Extracted data entries:
BEGIN

-- ==== Sys2Proof/Machine/Dispatch.lean ====
section
/-!
DEFINITION. One arm per row of opcode_table.json.
-/

namespace Sys2Proof.Machine

def exec (i : Instr) (s : State) : Host.Outcome State Fault Refusal :=
  match i with
  | .latchTone ch n => Sys2Proof.Machine.execLatchTone ch n s
  | .latchNoise x c => Sys2Proof.Machine.execLatchNoise x c s
  | .latchVol ch a => Sys2Proof.Machine.execLatchVol ch a s
  | .dataTone x h => Sys2Proof.Machine.execDataTone x h s
  | .dataNoise x c => Sys2Proof.Machine.execDataNoise x c s
  | .dataVol x a => Sys2Proof.Machine.execDataVol x a s
  | .reset => Sys2Proof.Machine.execReset s
  | .tick => Sys2Proof.Machine.execTick s
  | .readDigital => Sys2Proof.Machine.execReadDigital s
  | .readAnalog => Sys2Proof.Machine.execReadAnalog s
  | .setDebug w => Sys2Proof.Machine.execSetDebug w s

end Sys2Proof.Machine
end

END

Restate every entry above word for word.

[Response]:
-- ==== Sys2Proof/Machine/Dispatch.lean ====
section
/-!
DEFINITION. One arm per row of opcode_table.json.
-/

namespace Sys2Proof.Machine

def exec (i : Instr) (s : State) : Host.Outcome State Fault Refusal :=
  match i with
  | .latchTone ch n => Sys2Proof.Machine.execLatchTone ch n s
  | .latchNoise x c => Sys2Proof.Machine.execLatchNoise x c s
  | .latchVol ch a => Sys2Proof.Machine.execLatchVol ch a s
  | .dataTone x h => Sys2Proof.Machine.execDataTone x h s
  | .dataNoise x c => Sys2Proof.Machine.execDataNoise x c s
  | .dataVol x a => Sys2Proof.Machine.execDataVol x a s
  | .reset => Sys2Proof.Machine.execReset s
  | .tick => Sys2Proof.Machine.execTick s
  | .readDigital => Sys2Proof.Machine.execReadDigital s
  | .readAnalog => Sys2Proof.Machine.execReadAnalog s
  | .setDebug w => Sys2Proof.Machine.execSetDebug w s

end Sys2Proof.Machine
end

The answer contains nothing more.